What you should do: In the records below, find the line holding "def Access.pieces : Access → List Piece" and the line holding "atomic | write". Set down both, with every line between them, exactly.

Information:
-- ==== Sys2Proof/Machine/Access.lean ====
section
/-! DEFINITION. Stores on their way: the store buffer (R201), the private cache (R184-R187), the die boundary buffer and the
write-back queue (R206), what a store does at its home, and the waiters of full/empty words (R174, R191). -/

namespace Sys2Proof.Machine

/-! ## Where an address lies (R184, R200) -/

def onDie (s : State) (pa : Nat) : Bool :=
  match home s pa with
  | .tcm c _ | .tagView c _ | .feView c _ | .debug c _ => c / 1536 = s.dieNo
  | .spad cl _ => cl / 96 = s.dieNo
  | .sram d _ => d = s.dieNo
  | _ => false

/-- The issuing core's own TCM region (R171, R385). -/
def ownTcm (s : State) (pa : Nat) : Bool :=
  match home s pa with
  | .tcm c _ | .tagView c _ | .feView c _ | .debug c _ => c = s.core.gcore
  | _ => false

/-- What the private cache may hold (R184). -/
def cacheable (s : State) (pa : Nat) (nc : Bool) : Bool :=
  !nc && match home s pa with
  | .hbm | .host => true
  | .sram d _ => d != s.dieNo
  | _ => false

/-! ## What an access reaches -/

/-- The address by which a request is placed. -/
def Access.pa : Access → Nat
  | .load p _ _ _ => p.pa
  | .acquire p _ => p.pa
  | .vector ps _ _ _ _ => (ps.head?.map fun x => x.2.1.pa).getD 0
  | .amo p _ _ => p.pa
  | .cas p _ _ => p.pa
  | .ldf pa _ => pa
  | .stf pa _ => pa
  | .write x _ => x.pa

def Access.piece : Access → Piece
  | .amo p _ _ | .cas p _ _ | .load p _ _ _ | .acquire p _ => p
  | a => ⟨a.pa, 8, true, false⟩

/-- Every piece of memory an access reads. -/
def Access.pieces : Access → List Piece
  | .vector ps _ _ _ _ => ps.map (·.2.1)
  | a => [a.piece]

/-- The memory a tag is read from (R165). -/
def TagRead.piece : TagRead → List Piece
  | .memory p => [p]
  | _ => []

/-- The pieces of the tags of an access. -/
def Access.tagPieces : Access → List Piece
  | .load _ _ t _ => t.piece
  | .vector ps _ _ _ _ => ps.flatMap (·.2.2.piece)
  | _ => []

/-! ## Order among a strand's requests (R202, R176) -/

/-- Classes of R202. -/
inductive Kind where
  | onDie | offDie | relaxed | acquire | atomic | write
deriving DecidableEq, Repr

/-- The class of an access by its data. -/
def Access.kind (s : State) : Access → Kind
  | .load p _ _ r => if r then .relaxed else if onDie s p.pa then .onDie else .offDie
  | .acquire _ _ => .acquire
  | .vector ps _ _ _ _ => if ps.any (fun x => onDie s x.2.1.pa) then .onDie else .offDie
  | .amo _ _ _ | .cas _ _ _ => .atomic
  | .ldf pa _ | .stf pa _ => if onDie s pa then .onDie else .offDie
  | .write _ _ => .write

/-- Every class an access has: a vector and a tagged access are plain accesses of each of their words (R202, R203). -/
def Access.kinds (s : State) (a : Access) : List Kind :=
  let plain := fun (p : Piece) => if onDie s p.pa then Kind.onDie else .offDie
  (match a with
   | .vector ps _ _ _ _ => ps.map fun x => plain x.2.1
   | a => [a.kind s]) ++ a.tagPieces.map plain

/-- Is a later access of the kind ordered after an earlier request (R202)? An atomic is a relaxed load and a relaxed store; a store holds later
stores only. -/
def ordersAfter (earlier later : Kind) : Bool :=
  match later with
  | .atomic | .write => true
  | .offDie => earlier = .relaxed || earlier = .acquire || earlier = .atomic
  | _ => earlier != .offDie && earlier != .write

/-- Earlier requests that an access of the core's own TCM is ordered after (R385, R202). -/
def ownTurn (s : State) (k : Fin 16) (store : Bool) : Bool :=
  !(s.core.reqs.any fun r => r.strand = k && (store || (r.acc.kinds s).any (fun e => e != .offDie && e != .write)))

/-- A relaxed load of the strand was served from an entry not yet acknowledged: its later stores wait (R208). -/
def servedHolds (s : State) (k : Fin 16) : Bool := s.die.dbb.any fun e => (s.strand k).served.contains e.id


/-! ## Full/empty words and their waiters (R174, R191) -/

def State.modRecv (s : State) (e : Fin 64) (f : RecvEp → RecvEp) : State :=
  s.withCore fun c => { c with recv := c.recv.set e (f c.recv[e]) }

/-- READY turned from full to empty: its slot becomes the reader slot (R191). -/
def readyTaken (s : State) (off : Nat) : State :=
  (List.finRange 64).foldl (fun s e =>
    match s.core.recv[e].arming with
    | some a =>
      if a.kind = .latest && a.base = off then
        s.modRecv e fun r => { r with reader := fld (wordAt s (tcmPa s.core.gcore off)) 1 0 }
      else s
    | none => s) s

/-- Sets an own TCM word empty, with what follows for a LATEST mailbox. -/
def emptyWord (s : State) (off : Nat) : State :=
  let pa := tcmPa s.core.gcore off
  if feAt s pa then setFe (readyTaken s off) pa false else s

def fillWord (s : State) (off : Nat) : State := setFe s (tcmPa s.core.gcore off) true

def dropWaiter (s : State) (w : Waiter) : State :=
  s.withCore fun c => { c with waiters := c.waiters.filter (· != w) }

/-- A strand whose LDF, LDW or STF is satisfied completes it (R389): D and lat take the word, the PC advances. -/
def waiterDone (s : State) (k : Fin 16) (d : Option Opd) (ticket : Nat) (v : Word) : State :=
  let cur := s.cur
  let t := { s with cur := k }
  let r := Reg.of v Tag.full
  let t := match d with
    | some d =>
      if (queueOf d).isSome then (fillReg t k ticket v Tag.full).mod (·.setReg .lat r)
      else match writeDest t d r with
        | .ok t => t
        | .error _ => t
    | none => t
  { (retire t).setRun k .ready with cur := cur }

/-- A place reserved in a queue is given up. -/
def unreserve (s : State) (ticket : Nat) : State :=
  let keep : Reg → Bool := fun r => !(!r.full && r.bind = some (.fill ticket))
  s.withCore fun c => { c with queues := vmap (·.filter keep) c.queues }

/-- The word at a strand's PC, for a fault packet (R470). -/
def wordAtPc (s : State) (k : Fin 16) : BitVec 32 := match fetchAt s k with | .word w => w | _ => 0

/-- A waiter on a poisoned word ends in an error (R498). -/
def waiterPoison (s : State) (k : Fin 16) (ticket pa va : Nat) : State :=
  let pc := (s.strand k).pc
  freeze ((unreserve s ticket).modStrand k Strand.next) k cPOISON true pc (word va) (word pa) (wordAtPc s k)

/-- The reply of a request of another core goes back through the cluster gateway, from the core as its source (R175, R179). -/
def queueReply (s : State) (flits : Nat) : State :=
  let gw := dieAgent s.dieNo (s.cluster % 96) 17
  ({ s with die := { s.die with gwMsgs := s.die.gwMsgs ++ [(⟨gw, s.core.gcore, flits⟩ : GwMsg)] } }).later none (.gatewaySend gw)

/-- One waiter is satisfied. -/
def satisfy (s : State) (w : Waiter) : State :=
  let pa := tcmPa s.core.gcore w.off
  let s := dropWaiter s w
  match w.by_ with
  | .remote _ => queueReply s (match w.kind with | .stf _ => 1 | _ => if poisoned s pa then 1 else 2)
  | .strand k d t =>
    if poisoned s pa then waiterPoison s k t pa w.va
    else match w.kind with
      | .stf _ => waiterDone s k none 0 0
      | _ => waiterDone s k (some d) t (wordAt s pa)

/-- The walk over a full word's waiters: every LDW, and the first LDF, which empties the word and ends the walk. -/
def walkFull (s : State) (off : Nat) : List Waiter → State × Bool
  | [] => (s, false)
  | w :: ws =>
    match w.kind with
    | .ldw => walkFull (satisfy s w) off ws
    | .ldf =>
      let bad := poisoned s (tcmPa s.core.gcore off)
      let s := satisfy s w
      (if bad then s else emptyWord s off, true)
    | .stf _ => walkFull s off ws

/-- Own TCM word waiters, in order of the cycle they began, strands before remote requests, then by number. -/
def waiterKey (w : Waiter) : Nat × Nat :=
  (w.began, match w.by_ with | .strand k _ _ => k.val | .remote g => 16 + g)

def waiterLe (a b : Waiter) : Bool :=
  let x := waiterKey a
  let y := waiterKey b
  x.1 < y.1 || (x.1 = y.1 && x.2 ≤ y.2)

/-- A request of another core. -/
def Waiter.isRemote (w : Waiter) : Bool := match w.by_ with | .remote _ => true | .strand _ _ _ => false

/-- A request of another core that began to wait in this cycle: strands of the core that issue in it come first (R174). -/
def Waiter.late (now : Nat) (w : Waiter) : Bool := match w.by_ with | .remote _ => w.began = now | .strand _ _ _ => false

/-- A strand's full/empty access of its own TCM comes after the accesses of the strand it is ordered after (R202, R208). -/
def Waiter.inTurn (s : State) (w : Waiter) : Bool :=
  match w.by_ with
  | .remote _ => true
  | .strand k _ _ =>
    let store := match w.kind with | .stf _ => true | _ => false
    ownTurn s k store && !(store && servedHolds s k)

/-- The walk of R174 on one word, at most one transition a cycle; all: the cycle's issue is over, and its remote requests count too. -/
def feWalkOf (s : State) (all : Bool) (off : Nat) : State :=
  if s.core.moved.contains off then s
  else
    let ws := s.core.waiters.filter fun w => w.off = off && w.inTurn s && (all || !w.late s.now)
    let pa := tcmPa s.core.gcore off
    if feAt s pa then
      (let r := walkFull s off ws
       if r.2 then r.1.withCore fun c => { c with moved := off :: c.moved } else r.1)
    else
      match ws.find? (fun w => match w.kind with | .stf _ => true | _ => false) with
      | some w =>
        let s := match w.kind with
          | .stf v => if poisoned s pa then s else fillWord (performStore s ⟨pa, v, 0xFF, 0x7F⟩) off
          | _ => s
        (satisfy s w).withCore fun c => { c with moved := off :: c.moved }
      | none => s

/-- The walk before the cycle's issue, and by it. -/
def feWalk (s : State) (off : Nat) : State := feWalkOf s false off

/-- Joins the waiters of a word. -/
def addWaiter (s : State) (w : Waiter) : State :=
  s.withCore fun c =>
    { c with waiters := (c.waiters.filter (waiterLe · w)) ++ w :: c.waiters.filter (fun v => !waiterLe v w) }

/-- A strand no longer waits (an interrupt took it, or it ended): it leaves the waiters and gives up a reserved place. -/
def dropWaits (s : State) (k : Fin 16) : State :=
  let mine : Waiter → Bool := fun w => match w.by_ with | .strand j _ _ => j = k | _ => false
  let tickets := (s.core.waiters.filter mine).map fun w => match w.by_ with | .strand _ _ t => t | _ => 0
  let s := s.withCore fun c => { c with waiters := c.waiters.filter (fun w => !mine w) }
  let s := tickets.foldl unreserve s
  match (s.strand k).run with
  | .parked (.barrier _ _ _ (some (_, t)) _) => unreserve s t
  | _ => s

/-! ## A store at its home -/

/-- The function's checkpoint holds this write until the granule has been copied (R538). -/
def ckptHolds (s : State) (f pa : Nat) : Bool :=
  let inScope := match home s pa with | .hbm | .sram _ _ => true | _ => false
  inScope && (hubGet s (rCkpt f 4)).getLsbD 63 &&
    (match s.hub.ckpts.find? (fun c => c.func.val = f) with
     | some c => !c.bits.contains (pa / 8192)
     | none => false)

/-- The function's checkpoint descriptor: USED and PSIZE in bytes (R536). -/
def poolUsed (s : State) (f : Nat) : Nat := (hubGet s (rCkpt f 2)).toNat
def poolSize (s : State) (f : Nat) : Nat := fld (hubGet s (rCkpt f 1)) 42 13 * 8192

/-- VALID := 0; the writes that waited go on, and no further write is held (R539). -/
def dropCkpt (s : State) (f : Nat) : State :=
  let s := hubPut s (rCkpt f 4) (setFld (hubGet s (rCkpt f 4)) 63 63 0)
  s.withHub fun h => { h with held := h.held.filter (·.func.val != f), ckpts := h.ckpts.filter (·.func.val != f) }

/-- The old content of a granule goes to the pool and its bit is set; a full pool ends the checkpoint (R538, R539). -/
def copyGranule (s : State) (f g : Nat) : State :=
  if poolSize s f < poolUsed s f + 8192 then
    dropCkpt (recoveryRecord s 0x0804 (fld (hubGet s (rCkpt f 4)) 15 0) (word (poolUsed s f)) f 0) f
  else
    let old := cellsIn s.mem (8192 * g) (8192 * (g + 1))
    let s := hubPut s (rCkpt f 2) (word (poolUsed s f + 8192))
    s.withHub fun h => { h with ckpts := h.ckpts.map fun c =>
      if c.func.val = f then { c with bits := c.bits ++ [g], pool := c.pool ++ [(g, old)] } else c }

/-- Where the next old granule goes in the pool (R536). -/
def poolNext (s : State) (f : Nat) : Nat := fld (hubGet s (rCkpt f 0)) 42 13 * 8192 + poolUsed s f

/-- The 16 units at each of its 8 pseudo-channels that moving a granule takes, in class 14, which serves under this ticket (R219, R538). -/
def granuleUnits (s : State) (ticket pa : Nat) (write : Bool) : State :=
  ((List.range 8).map fun i => pa / 8192 * 8192 + 1024 * i).foldl (fun t a => if isHbm a then hbmAsk t ticket none 14 a 16 write else t) s

/-- A granule copied at once, for a write that may not wait; its units of class 14 follow (R219, R538). -/
def copyNow (s : State) (f pa : Nat) : State :=
  copyGranule (granuleUnits (granuleUnits { s with ticket := s.ticket + 1 } s.ticket pa false) s.ticket (poolNext s f) true) f (pa / 8192)

/-- A write of a function waits for its granule's copy, which is set going once (R538). -/
def needCopyFor (s : State) (f : Fin 17) (pa : Nat) : State :=
  if !ckptHolds s f.val pa || s.hub.held.any (fun h => h.func = f && h.granule = pa / 8192) then s
  else
    let t := ({ s with ticket := s.ticket + 1 } : State).withHub fun h => { h with held := h.held ++ [⟨f, pa / 8192, s.ticket, false⟩] }
    (granuleUnits t s.ticket pa false).later none (.heldWriteCopy (pa / 8192))

/-- The same for the core's own function. -/
def needCopy (s : State) (pa : Nat) : State := needCopyFor s ⟨s.func % 17, Nat.mod_lt _ (by decide)⟩ pa

/-- A plain write performed at its home. Who makes it has waited for the checkpoint's copy; a write that may not wait copies its granule first
(R538). -/
def homeStore (s : State) (x : WordStore) : State :=
  match home s x.pa with
  | .debug c off => if c = s.core.gcore && x.en = 0xFF then debugWrite s off x.data else s
  | .feView _ _ => setBytes s x.pa x.data x.en 8
  | .hbm => performStore (cancelScrub (if ckptHolds s s.func x.pa then copyNow s s.func x.pa else s) x.pa) x
  | _ => performStore (if ckptHolds s s.func x.pa then copyNow s s.func x.pa else s) x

Finished task:
def Access.pieces : Access → List Piece
  | .vector ps _ _ _ _ => ps.map (·.2.1)
  | a => [a.piece]

/-- The memory a tag is read from (R165). -/
def TagRead.piece : TagRead → List Piece
  | .memory p => [p]
  | _ => []

/-- The pieces of the tags of an access. -/
def Access.tagPieces : Access → List Piece
  | .load _ _ t _ => t.piece
  | .vector ps _ _ _ _ => ps.flatMap (·.2.2.piece)
  | _ => []

/-! ## Order among a strand's requests (R202, R176) -/

/-- Classes of R202. -/
inductive Kind where
  | onDie | offDie | relaxed | acquire | atomic | write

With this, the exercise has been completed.